/ANTM Stock Rockets: Aneka Tambang Reports +203% YoY Net Profit in 1H25, Crushing Expectations

ANTM Stock Rockets: Aneka Tambang Reports +203% YoY Net Profit in 1H25, Crushing Expectations

Jakarta-listed mining giant PT Aneka Tambang Tbk (ANTM) has delivered an electrifying performance, posting a staggering 203% year-on-year surge in net profit for the first half of 2025 (1H25). This monumental achievement, reaching IDR 4.7 trillion, significantly outstripped consensus expectations, signaling robust operational strength and a lucrative market position for the state-owned enterprise.

ANTM’s Profit Avalanche: Diving into the 1H25 Numbers

Aneka Tambang, a titan in Indonesia’s mining sector, recorded a net profit of IDR 4.7 trillion in 1H25. This figure not only marks an impressive +203% increase year-on-year but also represents a formidable 67% of the full-year 2025 consensus estimate, proving its ability to generate substantial value for shareholders early in the fiscal cycle.

The second quarter of 2025 (2Q25) acted as a powerful engine for this growth, with ANTM reporting a net profit of IDR 2.6 trillion. This alone reflects a substantial +96% quarter-on-quarter (QoQ) and a solid +20% year-on-year (YoY) improvement, indicating strong operational momentum and effective management strategies.

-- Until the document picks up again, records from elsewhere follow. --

/-- An idle core, a core at ACCEPTED and a core in the middle of a block, each meeting the invariant. -/
theorem witness_Inv : fresh.Inv ∧ (accepted 0x21 (zeros 8) helloKey).Inv ∧ (midway 0x21 .round (zeros 8) helloKey).Inv := by
  refine ⟨?_, ?_, ?_⟩
  · constructor <;> first | decide +kernel | (intro h; cases h)
  · constructor <;> first | decide +kernel | exact fun _ h => absurd rfl h
  · constructor <;> first
      | decide +kernel
      | exact fun _ _ => ⟨.encBlock, rfl, rfl, by decide +kernel, fun _ => by decide, fun h => (nomatch h),
          fun k hk => absurd hk (Nat.not_lt_zero k)⟩

/-- A host transaction while a command runs in a state that meets the invariant: W1C of DONE and ERR. -/
theorem witness_HostCannotDisturb_invariant :
    (midway 0x21 .round (zeros 8) helloKey).Inv ∧ (midway 0x21 .round (zeros 8) helloKey).busy = true ∧
    (∃ t, step { midway 0x21 .round (zeros 8) helloKey with events := [.bus (.write 0x10008 4 6)] } = .next t) ∧
    ∀ v, (Transaction.write 0x10008 4 6) = .write (fresh.cfg.base + 0x004) 4 v → v.getLsbD 0 = false :=
  ⟨witness_Inv.2.2, rfl, ⟨_, rfl⟩, fun v h => absurd (Transaction.write.inj h).1 (by decide +kernel)⟩

theorem witness_EveryStepKeepsInvariant :
    (∃ t, step fresh = .next t) ∧ (∃ t, step (accepted 0x21 (zeros 8) helloKey) = .next t) ∧
    ∃ t, step (midway 0x21 .round (zeros 8) helloKey) = .next t := ⟨⟨_, rfl⟩, ⟨_, rfl⟩, ⟨_, rfl⟩⟩

theorem witness_EveryRunningCommandEnds :
    (midway 0x21 .round (zeros 8) helloKey).busy = true ∧ (midway 0x21 .round (zeros 8) helloKey).events = [] ∧
    (accepted 0x21 (zeros 8) helloKey).busy = true ∧ (accepted 0x21 (zeros 8) helloKey).events = [] := by decide

theorem witness_StepCounts :
    JustAccepted .encrypt (withLen 0x32 1025) ∧ checkFailure .encrypt (withLen 0x32 1025) = some .lengthRange ∧
    JustAccepted .encrypt (withLen 0x32 1024) ∧ checkFailure .encrypt (withLen 0x32 1024) = none ∧
    (accepted 0x34 [] []).busy = true ∧ (accepted 0x34 [] []).phase = .accepted ∧ (accepted 0x34 [] []).events = [] ∧
    decode (accepted 0x34 [] []).cmdword = .error .unassignedOpcode :=
  ⟨⟨rfl, rfl, rfl, rfl⟩, by decide +kernel, ⟨rfl, rfl, rfl, rfl⟩, by decide +kernel, rfl, rfl, rfl, rfl⟩

/-- The same written input and key bytes in two different states. -/
theorem witness_ResultsDependOnlyOnInputs :
    JustAccepted .encrypt encryptingHello ∧
    JustAccepted .encrypt { encryptingHello with x := 0, rk := Vector.replicate 16 0, obuf := [(9, 9)] } ∧
    (∀ a, a < 5 → (Memory.get? encryptingHello.ibuf a).isSome = true) ∧
    (∀ a, a < 8 → (Memory.get? encryptingHello.key a).isSome = true) ∧ encryptingHello.inLen.toNat = 5 ∧
    min encryptingHello.keyLen.toNat 8 = 8 :=
  ⟨⟨rfl, rfl, rfl, rfl⟩, ⟨rfl, rfl, rfl, rfl⟩, by decide, by decide, by decide, by decide⟩

end Sys2Proof.Tests
end

section
/-! SUPPORT. The laws of MemRead (R15): how many bytes it returns, and that a written byte is returned as it stands. -/

namespace Sys2Proof.Machine

/-- R15, R715: an UNSPEC byte takes a value too, so no buffer's contents shorten a read. -/
@[simp] theorem memRead_length (b : Buf) (a n : Nat) (s : State) : (memRead b a n s).length = n :=
  Memory.read_length (s.buffer b) a n s.draws

theorem memRead_getElem?_of_written (b : Buf) (a n : Nat) (s : State) {k : Nat} {x : Byte} (hk : k < n)
    (hx : Memory.get? (s.buffer b) (a + k) = some x) : (memRead b a n s)[k]? = some x := by
  rw [memRead, Memory.read_getElem?, if_pos hk, hx, Option.getD_some]

/-- Settles O4: the length and the written bytes of a MemRead, each from its law. -/
theorem memReadReturnsWrittenBytes : Obligations.MemReadReturnsWrittenBytes := fun b a n s =>
  ⟨memRead_length b a n s, fun _ _ hk hx => memRead_getElem?_of_written b a n s hk hx⟩

end Sys2Proof.Machine
end

section
/-! SUPPORT. What a command's step does, sorted by what it does to the core and not by command: the inversion from which
the frame of every step, its writes to RK and OBUF, and the invariant are read off. -/

namespace Sys2Proof.Machine

/-! ## Lengths of outputs -/

theorem roundKeyBytes_length (rk : Vector (BitVec 48) 16) : (roundKeyBytes rk).length = 96 := by
  simp [roundKeyBytes, List.length_flatMap]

Driving Forces: Revenue Surge and Margin Mastery

The stellar jump in ANTM’s 2Q25 net profit stemmed primarily from two key operational levers:

  • Explosive Revenue Growth: The company witnessed a massive +126% QoQ increase in revenue during 2Q25. This significant top-line expansion suggests booming demand for ANTM’s diverse commodity portfolio, including nickel, gold, and bauxite, or a substantial increase in sales volume and/or average selling prices.
  • Operating Margin Expansion: ANTM skillfully expanded its operating profit margin to an impressive 10.5% in 2Q25, a notable improvement from 7% in 1Q25. This widening margin underscores the company’s enhanced cost efficiency and pricing power, translating more revenue directly into operational earnings.

Navigating Headwinds: The Forex Factor in Margins

While operational performance shone brightly, ANTM faced some non-operational headwinds in 2Q25. The company experienced a reversal in foreign exchange dynamics, shifting from a gain of IDR 328 billion in 1Q25 to a significant loss of IDR 98 billion in 2Q25. This currency fluctuation tempered the overall net profit margin for the quarter, bringing it down to 7.8% compared to 9% in 1Q25.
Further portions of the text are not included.